Following graduation in 2001, he worked for Korea’s Electronics and Telecommunications Research Institute (ETRI), where he designed silicon CMOS RF chips for cell phones. After about four years there, he went to the University of California San Diego for his Ph.D.
Kwang-Jin Koh shows a chip in a test carrier from the Wireless Microsystems Laboratory. Researchers in the laboratory work on chips that measure just a couple millimeters.
It was at UCSD where Koh designed the first successful phased array on a silicon chip. Koh’s research involved creating an integrated phased array radar defense system funded by DARPA. “When there is just a single antenna, you get a very weak signal sensitive to jamming from counterparts. When you use an array, you can focus the direction and get a stronger signal,” he explains. “The main issue, however, was making the system on a tiny inexpensive silicon chip.”
His chip was only 2.2 by 2.3 mm and spawned several additional chips, including a 16-element phased array chip that was 3.2 by 2.6 mm — then the most complex silicon phased array chip in the world. The chip designs were reported to the Pentagon as one of the major achievements in 2007 and transferred to the U.S. Navy, Raytheon, Lockheed Martin, Boeing, Teledyne Scientific Corp., ViaSat and Cobham for the development of advanced defense radar systems.
After getting his Ph.D. in 2008, Koh worked for Intel for two years, then moved to Broadcom. He joined Virginia Tech in November 2011 and is concentrating on three different issues of integrated systems: low power, high frequency, and terahertz electronic systems.
The low power research is urgent for today’s commercial technology, he says. “Low power circuit design,” he explains, “extends battery life,” Koh’s high frequency work is “more futuristic,” he says. With extremely high frequency (millimeter-wave) electronics, full-length feature movies could be downloaded in less than a minute. Commercial radios, WiFi and cellphones currently operate below 5 GHz, and a higher frequency means higher data transfer rates. Millimeter-wave electronics allow hidden objects to be sensed and identified non-obtrusively as well, and could be used in applications in image sensing.

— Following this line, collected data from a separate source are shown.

/-- O16. Management requests outside a session. HELLO and STATUS that are taken are answered with status 0 and their
body; START that can be granted begins a handshake of its sender, GET answers up to 1,024 bytes of the object from
the offset, PUT_CT and PUT_KEY put their fragment, and FINISH ends the handshake: where the owner key and the
signature are right the session is open with the privileges of the handshake, otherwise it answers
SESSION_AUTH_FAIL. -/
def Obligations.ManagementOpen : Prop :=
  (∀ (f : MgtFrame) (u : State) (s : State), s.power = .on → mgtTaken s f 1 .open_ = some u → ∃ t, exec (.mgtHello f) s = .next t ∧
      t.mgtOut = u.mgtOut ++ [respOf f 1 0 (helloBody u)]) ∧
  (∀ (f : MgtFrame) (u : State) (s : State), s.power = .on → mgtTaken s f 49 .open_ = some u → ∃ t, exec (.mgtStatus f) s = .next t ∧
      t.mgtOut = u.mgtOut ++ [respOf f 0x31 0 (statusBody u)]) ∧
  (∀ (f : MgtFrame) (slot privs : BitVec 8) (nonce : List Byte) (u : State) (s : State), s.power = .on → mgtTaken s f 16 .open_ = some u → startStatus u f slot.toNat privs.toNat = 0 → ∃ t, exec (.mgtStart f slot privs nonce) s = .next t ∧
      ∃ h, t.mgt.shake = some h ∧ h.src = f.src.toNat ∧ h.slot = slot.toNat ∧ h.privs = privs.toNat ∧ h.clientNonce = padTo 32 nonce ∧ h.startedAt = u.ridge ∧ h.ct = [] ∧ h.pk = [] ∧ t.mgtOut = u.mgtOut ++ [respOf f 0x10 0 (h.deviceNonce ++ leBytes 4 h.id)]) ∧
  (∀ (f : MgtFrame) (obj : BitVec 8) (off : BitVec 16) (u : State) (h : Handshake) (s : State), s.power = .on → mgtTaken s f 16 .open_ = some u → ((obj = 0 → shakeOf u f = some h)) → obj.toNat ≤ 2 → ∃ t, exec (.mgtGet f obj off) s = .next t ∧
      t.mgtOut = u.mgtOut ++ [respOf f 0x10 0 ((if obj = 1 then aliasCert u else if obj = 2 then ikPublic u else padTo 1568 (Config.kemPublic h.seed)).drop off.toNat |>.take 1024)]) ∧
  (∀ (f : MgtFrame) (off : BitVec 16) (data : List Byte) (u : State) (h : Handshake) (s : State), s.power = .on → mgtTaken s f 16 .open_ = some u → shakeOf u f = some h → data.length ≤ 1024 → off.toNat + data.length ≤ 1568 → f.seq ≠ 0xFFFFFFFF → ∃ t, exec (.mgtPutCt f off data) s = .next t ∧
      t.mgt.shake = some { h with ct := putFragment h.ct off.toNat data } ∧ t.mgtOut = u.mgtOut ++ [respOf f 0x10 0 []]) ∧
  (∀ (f : MgtFrame) (off : BitVec 16) (data : List Byte) (u : State) (h : Handshake) (s : State), s.power = .on → mgtTaken s f 16 .open_ = some u → shakeOf u f = some h → data.length ≤ 1024 → off.toNat + data.length ≤ 1793 → f.seq ≠ 0xFFFFFFFF → ∃ t, exec (.mgtPutKey f off data) s = .next t ∧
      t.mgt.shake = some { h with pk := putFragment h.pk off.toNat data } ∧ t.mgtOut = u.mgtOut ++ [respOf f 0x10 0 []]) ∧
  (∀ (f : MgtFrame) (sig : List Byte) (u : State) (h : Handshake) (s : State), s.power = .on → mgtTaken s f 16 .open_ = some u → shakeOf u f = some h → f.seq ≠ 0xFFFFFFFF → ∃ t, exec (.mgtFinish f sig) s = .next t ∧
      t.mgt.shake = none ∧ (if h.ct.length = 1568 ∧ h.pk.length = 1793 ∧ smGet (fun _ => none) u.fuses.owners h.slot = some (padTo 32 (Config.shake256 32 h.pk)) ∧ Config.falconVerify h.pk (transcript u h) sig = true then t.mgt.session = some { id := h.id, src := h.src, slot := h.slot, privs := h.privs, lastAt := u.ridge } ∧ rdB t A.MGT_STATUS 1 = true ∧ rdB t A.SEC_STATUS 2 = true else t.mgt.session = u.mgt.session ∧ t.mgtOut = u.mgtOut ++ [respOf f 0x10 St.SESSION_AUTH_FAIL []]))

One project, funded by DARPA, is to develop phased arrays that operate at 94 GHz. A major challenge is the cost of defense radars: in order to make inexpensive radar systems, these phased arrays must be fabricated in silicon. Koh explains that “the silicon process itself has some limits to operate in high-frequency systems. There’s a loss problem. If the frequency gets higher, the loss can be larger.” Also, the signal can be weak and noisy. “To resolve these issues, we must develop new design techniques or approaches,” Koh says.

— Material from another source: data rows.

-- ==== Sys2Proof/Laws/Ops.lean ====
section
/-!
SUPPORT. What the shared operations that set event flags, send event pods and report faults leave of the state: they
write the register file, the rings, the messages and the count of lost event pods, and a report the collector's inbox;
every other field is as it was.
-/

namespace Sys2Proof.Laws

open Sys2Proof.Machine

/-- The two states differ at most in the register file, the flagged pages, the rings, the messages sent and the lost
event pods. -/
def EventStep (s t : State) : Prop :=
  ∃ rf fl ri ms le, t = { s with rf := rf, flagged := fl, rings := ri, msixOut := ms, lostEvents := le }

theorem EventStep.refl (s : State) : EventStep s s := ⟨s.rf, s.flagged, s.rings, s.msixOut, s.lostEvents, rfl⟩

theorem EventStep.trans {s t u : State} (a : EventStep s t) (b : EventStep t u) : EventStep s u := by
  obtain ⟨_, _, _, _, _, rfl⟩ := a
  obtain ⟨_, _, _, _, _, rfl⟩ := b
  exact ⟨_, _, _, _, _, rfl⟩

theorem EventStep.ite {s a b : State} {c : Prop} [Decidable c] (ha : EventStep s a) (hb : EventStep s b) :
    EventStep s (if c then a else b) := by
  split
  · exact ha
  · exact hb

theorem wr_event (s : State) (a v : Nat) : EventStep s (wr s a v) := ⟨_, _, _, _, _, rfl⟩

theorem msixSignal_event (s : State) (v : Nat) : EventStep s (msixSignal s v) := by
  unfold msixSignal
  exact EventStep.ite (wr_event _ _ _) ⟨_, _, _, _, _, rfl⟩

theorem raise_event (s : State) (p m : Nat) : EventStep s (raise s p m) := ⟨_, _, _, _, _, rfl⟩

theorem enqueue_event (s : State) (r : Nat) (p : OutPod) : EventStep s (enqueue s r p) := ⟨_, _, _, _, _, rfl⟩

theorem loseEvent_event (s : State) : EventStep s (loseEvent s) := ⟨_, _, _, _, _, rfl⟩

theorem sendTo_event (s : State) (r : Nat) (p : OutPod) : EventStep s (sendTo s r p) := by
  unfold sendTo
  exact EventStep.ite (loseEvent_event s) (enqueue_event s r p)

theorem sendEvent_event (s : State) (op cls frame echo status : Nat) (body : List Byte) :
    EventStep s (sendEvent s op cls frame echo status body) := sendTo_event _ _ _

theorem notify_event (s : State) (p : Nat) : EventStep s (notify s p) := by
  unfold notify
  refine EventStep.ite ?_ (EventStep.refl s)
  have h : EventStep s (if bitN (routeOf s p) 6 then msixSignal s (fldN (routeOf s p) 5 0) else s) :=
    EventStep.ite (msixSignal_event _ _) (EventStep.refl s)
  have key (x : State) (e : EventStep s x) :
      EventStep s (if bitN (routeOf x p) 7 then sendTo x (eventRing x) (pageEventPod x p) else x) :=
    EventStep.ite (e.trans (sendTo_event _ _ _)) e
  exact key _ h

theorem notifyAll_event (l : List Nat) (s : State) :
    EventStep s (l.foldl (fun s p => if p = 0x0E0 then s else notify s p) s) := by
  induction l generalizing s with
  | nil => exact EventStep.refl s
  | cons p l ih => exact EventStep.trans (EventStep.ite (EventStep.refl s) (notify_event s p)) (ih _)

/-- What the end of a command does: it notifies, and forgets which pages the command has flagged. -/
theorem endCommand_event (s0 s : State) : EventStep s (endCommand s0 s) := by
  have h := notifyAll_event (incremented s0 s) s
  unfold endCommand
  have key (x : State) :
      EventStep x { (if (incremented s0 x).contains 0x0E0 then notify x 0x0E0 else x) with flagged := [] } :=
    EventStep.trans (EventStep.ite (notify_event _ 0x0E0) (EventStep.refl _)) ⟨_, _, _, _, _, rfl⟩
  exact h.trans (key _)

/-! ### The same, field by field -/

@[simp] theorem raise_pending (s : State) (p m : Nat) : (raise s p m).pending = s.pending := by
  obtain ⟨_, _, _, _, _, h⟩ := raise_event s p m; rw [h]
@[simp] theorem raise_power (s : State) (p m : Nat) : (raise s p m).power = s.power := by
  obtain ⟨_, _, _, _, _, h⟩ := raise_event s p m; rw [h]
@[simp] theorem raise_ridge (s : State) (p m : Nat) : (raise s p m).ridge = s.ridge := by
  obtain ⟨_, _, _, _, _, h⟩ := raise_event s p m; rw [h]
@[simp] theorem raise_freeCount (s : State) (p m : Nat) : (raise s p m).freeCount = s.freeCount := by
  obtain ⟨_, _, _, _, _, h⟩ := raise_event s p m; rw [h]
@[simp] theorem raise_pegs (s : State) (p m : Nat) : (raise s p m).pegs = s.pegs := by
  obtain ⟨_, _, _, _, _, h⟩ := raise_event s p m; rw [h]
@[simp] theorem raise_pods (s : State) (p m : Nat) : (raise s p m).pods = s.pods := by
  obtain ⟨_, _, _, _, _, h⟩ := raise_event s p m; rw [h]
@[simp] theorem raise_hostMem (s : State) (p m : Nat) : (raise s p m).hostMem = s.hostMem := by
  obtain ⟨_, _, _, _, _, h⟩ := raise_event s p m; rw [h]
@[simp] theorem raise_mem (s : State) (p m : Nat) : (raise s p m).mem = s.mem := by
  obtain ⟨_, _, _, _, _, h⟩ := raise_event s p m; rw [h]
@[simp] theorem raise_ecc (s : State) (p m : Nat) : (raise s p m).ecc = s.ecc := by
  obtain ⟨_, _, _, _, _, h⟩ := raise_event s p m; rw [h]
@[simp] theorem raise_scrubs (s : State) (p m : Nat) : (raise s p m).scrubs = s.scrubs := by
  obtain ⟨_, _, _, _, _, h⟩ := raise_event s p m; rw [h]
@[simp] theorem raise_fc (s : State) (p m : Nat) : (raise s p m).fc = s.fc := by
  obtain ⟨_, _, _, _, _, h⟩ := raise_event s p m; rw [h]
@[simp] theorem raise_fgs (s : State) (p m : Nat) : (raise s p m).fgs = s.fgs := by
  obtain ⟨_, _, _, _, _, h⟩ := raise_event s p m; rw [h]
@[simp] theorem raise_rr (s : State) (p m : Nat) : (raise s p m).rr = s.rr := by
  obtain ⟨_, _, _, _, _, h⟩ := raise_event s p m; rw [h]
@[simp] theorem raise_streams (s : State) (p m : Nat) : (raise s p m).streams = s.streams := by
  obtain ⟨_, _, _, _, _, h⟩ := raise_event s p m; rw [h]
@[simp] theorem raise_sensors (s : State) (p m : Nat) : (raise s p m).sensors = s.sensors := by
  obtain ⟨_, _, _, _, _, h⟩ := raise_event s p m; rw [h]
@[simp] theorem raise_portSec (s : State) (p m : Nat) : (raise s p m).portSec = s.portSec := by
  obtain ⟨_, _, _, _, _, h⟩ := raise_event s p m; rw [h]
@[simp] theorem raise_portOut (s : State) (p m : Nat) : (raise s p m).portOut = s.portOut := by
  obtain ⟨_, _, _, _, _, h⟩ := raise_event s p m; rw [h]
@[simp] theorem raise_camPods (s : State) (p m : Nat) : (raise s p m).camPods = s.camPods := by
  obtain ⟨_, _, _, _, _, h⟩ := raise_event s p m; rw [h]
@[simp] theorem raise_decIn (s : State) (p m : Nat) : (raise s p m).decIn = s.decIn := by
  obtain ⟨_, _, _, _, _, h⟩ := raise_event s p m; rw [h]
@[simp] theorem raise_pipeIn (s : State) (p m : Nat) : (raise s p m).pipeIn = s.pipeIn := by
  obtain ⟨_, _, _, _, _, h⟩ := raise_event s p m; rw [h]
@[simp] theorem raise_pipeQ (s : State) (p m : Nat) : (raise s p m).pipeQ = s.pipeQ := by
  obtain ⟨_, _, _, _, _, h⟩ := raise_event s p m; rw [h]
@[simp] theorem raise_slots (s : State) (p m : Nat) : (raise s p m).slots = s.slots := by
  obtain ⟨_, _, _, _, _, h⟩ := raise_event s p m; rw [h]
@[simp] theorem raise_statQ (s : State) (p m : Nat) : (raise s p m).statQ = s.statQ := by
  obtain ⟨_, _, _, _, _, h⟩ := raise_event s p m; rw [h]
@[simp] theorem raise_pp (s : State) (p m : Nat) : (raise s p m).pp = s.pp := by
  obtain ⟨_, _, _, _, _, h⟩ := raise_event s p m; rw [h]
@[simp] theorem raise_decq (s : State) (p m : Nat) : (raise s p m).decq = s.decq := by
  obtain ⟨_, _, _, _, _, h⟩ := raise_event s p m; rw [h]
@[simp] theorem raise_sntMem (s : State) (p m : Nat) : (raise s p m).sntMem = s.sntMem := by
  obtain ⟨_, _, _, _, _, h⟩ := raise_event s p m; rw [h]
@[simp] theorem raise_rolls (s : State) (p m : Nat) : (raise s p m).rolls = s.rolls := by
  obtain ⟨_, _, _, _, _, h⟩ := raise_event s p m; rw [h]
@[simp] theorem raise_seq (s : State) (p m : Nat) : (raise s p m).seq = s.seq := by
  obtain ⟨_, _, _, _, _, h⟩ := raise_event s p m; rw [h]
@[simp] theorem raise_graphs (s : State) (p m : Nat) : (raise s p m).graphs = s.graphs := by
  obtain ⟨_, _, _, _, _, h⟩ := raise_event s p m; rw [h]
@[simp] theorem raise_insts (s : State) (p m : Nat) : (raise s p m).insts = s.insts := by
  obtain ⟨_, _, _, _, _, h⟩ := raise_event s p m; rw [h]
@[simp] theorem raise_starts (s : State) (p m : Nat) : (raise s p m).starts = s.starts := by
  obtain ⟨_, _, _, _, _, h⟩ := raise_event s p m; rw [h]
@[simp] theorem raise_nextId (s : State) (p m : Nat) : (raise s p m).nextId = s.nextId := by
  obtain ⟨_, _, _, _, _, h⟩ := raise_event s p m; rw [h]
@[simp] theorem raise_nextExec (s : State) (p m : Nat) : (raise s p m).nextExec = s.nextExec := by
  obtain ⟨_, _, _, _, _, h⟩ := raise_event s p m; rw [h]
@[simp] theorem raise_ops (s : State) (p m : Nat) : (raise s p m).ops = s.ops := by
  obtain ⟨_, _, _, _, _, h⟩ := raise_event s p m; rw [h]
@[simp] theorem raise_arrays (s : State) (p m : Nat) : (raise s p m).arrays = s.arrays := by
  obtain ⟨_, _, _, _, _, h⟩ := raise_event s p m; rw [h]
@[simp] theorem raise_engCycles (s : State) (p m : Nat) : (raise s p m).engCycles = s.engCycles := by
  obtain ⟨_, _, _, _, _, h⟩ := raise_event s p m; rw [h]
@[simp] theorem raise_records (s : State) (p m : Nat) : (raise s p m).records = s.records := by
  obtain ⟨_, _, _, _, _, h⟩ := raise_event s p m; rw [h]
@[simp] theorem raise_keySlots (s : State) (p m : Nat) : (raise s p m).keySlots = s.keySlots := by
  obtain ⟨_, _, _, _, _, h⟩ := raise_event s p m; rw [h]
@[simp] theorem raise_corrections (s : State) (p m : Nat) : (raise s p m).corrections = s.corrections := by
  obtain ⟨_, _, _, _, _, h⟩ := raise_event s p m; rw [h]
@[simp] theorem raise_gl (s : State) (p m : Nat) : (raise s p m).gl = s.gl := by
  obtain ⟨_, _, _, _, _, h⟩ := raise_event s p m; rw [h]
@[simp] theorem raise_glOut (s : State) (p m : Nat) : (raise s p m).glOut = s.glOut := by
  obtain ⟨_, _, _, _, _, h⟩ := raise_event s p m; rw [h]
@[simp] theorem raise_linkDowns (s : State) (p m : Nat) : (raise s p m).linkDowns = s.linkDowns := by
  obtain ⟨_, _, _, _, _, h⟩ := raise_event s p m; rw [h]
@[simp] theorem raise_time (s : State) (p m : Nat) : (raise s p m).time = s.time := by
  obtain ⟨_, _, _, _, _, h⟩ := raise_event s p m; rw [h]
@[simp] theorem raise_lanes (s : State) (p m : Nat) : (raise s p m).lanes = s.lanes := by
  obtain ⟨_, _, _, _, _, h⟩ := raise_event s p m; rw [h]
@[simp] theorem raise_media (s : State) (p m : Nat) : (raise s p m).media = s.media := by
  obtain ⟨_, _, _, _, _, h⟩ := raise_event s p m; rw [h]
@[simp] theorem raise_hostOut (s : State) (p m : Nat) : (raise s p m).hostOut = s.hostOut := by
  obtain ⟨_, _, _, _, _, h⟩ := raise_event s p m; rw [h]
@[simp] theorem raise_remote (s : State) (p m : Nat) : (raise s p m).remote = s.remote := by
  obtain ⟨_, _, _, _, _, h⟩ := raise_event s p m; rw [h]
@[simp] theorem raise_outWrites (s : State) (p m : Nat) : (raise s p m).outWrites = s.outWrites := by
  obtain ⟨_, _, _, _, _, h⟩ := raise_event s p m; rw [h]
@[simp] theorem raise_encQ (s : State) (p m : Nat) : (raise s p m).encQ = s.encQ := by
  obtain ⟨_, _, _, _, _, h⟩ := raise_event s p m; rw [h]
@[simp] theorem raise_heldIncs (s : State) (p m : Nat) : (raise s p m).heldIncs = s.heldIncs := by
  obtain ⟨_, _, _, _, _, h⟩ := raise_event s p m; rw [h]
@[simp] theorem raise_podsIn (s : State) (p m : Nat) : (raise s p m).podsIn = s.podsIn := by
  obtain ⟨_, _, _, _, _, h⟩ := raise_event s p m; rw [h]
@[simp] theorem raise_mgt (s : State) (p m : Nat) : (raise s p m).mgt = s.mgt := by
  obtain ⟨_, _, _, _, _, h⟩ := raise_event s p m; rw [h]
@[simp] theorem raise_mgtOut (s : State) (p m : Nat) : (raise s p m).mgtOut = s.mgtOut := by
  obtain ⟨_, _, _, _, _, h⟩ := raise_event s p m; rw [h]
@[simp] theorem raise_comp (s : State) (p m : Nat) : (raise s p m).comp = s.comp := by
  obtain ⟨_, _, _, _, _, h⟩ := raise_event s p m; rw [h]
@[simp] theorem raise_sentry (s : State) (p m : Nat) : (raise s p m).sentry = s.sentry := by
  obtain ⟨_, _, _, _, _, h⟩ := raise_event s p m; rw [h]
@[simp] theorem raise_taps (s : State) (p m : Nat) : (raise s p m).taps = s.taps := by
  obtain ⟨_, _, _, _, _, h⟩ := raise_event s p m; rw [h]
@[simp] theorem raise_lantern (s : State) (p m : Nat) : (raise s p m).lantern = s.lantern := by
  obtain ⟨_, _, _, _, _, h⟩ := raise_event s p m; rw [h]
@[simp] theorem raise_cores (s : State) (p m : Nat) : (raise s p m).cores = s.cores := by
  obtain ⟨_, _, _, _, _, h⟩ := raise_event s p m; rw [h]
@[simp] theorem raise_bist (s : State) (p m : Nat) : (raise s p m).bist = s.bist := by
  obtain ⟨_, _, _, _, _, h⟩ := raise_event s p m; rw [h]
@[simp] theorem raise_pm (s : State) (p m : Nat) : (raise s p m).pm = s.pm := by
  obtain ⟨_, _, _, _, _, h⟩ := raise_event s p m; rw [h]
@[simp] theorem raise_fuses (s : State) (p m : Nat) : (raise s p m).fuses = s.fuses := by
  obtain ⟨_, _, _, _, _, h⟩ := raise_event s p m; rw [h]
@[simp] theorem raise_sec (s : State) (p m : Nat) : (raise s p m).sec = s.sec := by
  obtain ⟨_, _, _, _, _, h⟩ := raise_event s p m; rw [h]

Koh also is pursuing terahertz electronics systems. “It’s an extremely challenging area for electronic design. Every device has some speed limitation, and the speed of the solid-state transistor itself will be lower than of terahertz.” The basic issue for terahertz electronics is the devices themselves, he says. “For now, silicon transistors cannot reach 1000 GHz and we may need a combined technology of silicon and compound semiconductor for active transistors. Advanced nano-technology such as nanowires should also be investigated as an interconnection material to achieve terahertz speed.”
One of Koh’s goals is to be an excellent teacher. “I was worried about how to develop effective ways to transfer this technical knowledge to students. I believe teaching is the greatest act of optimism and find it’s very rewarding. When students ask me technical questions and then they understand, I feel something.”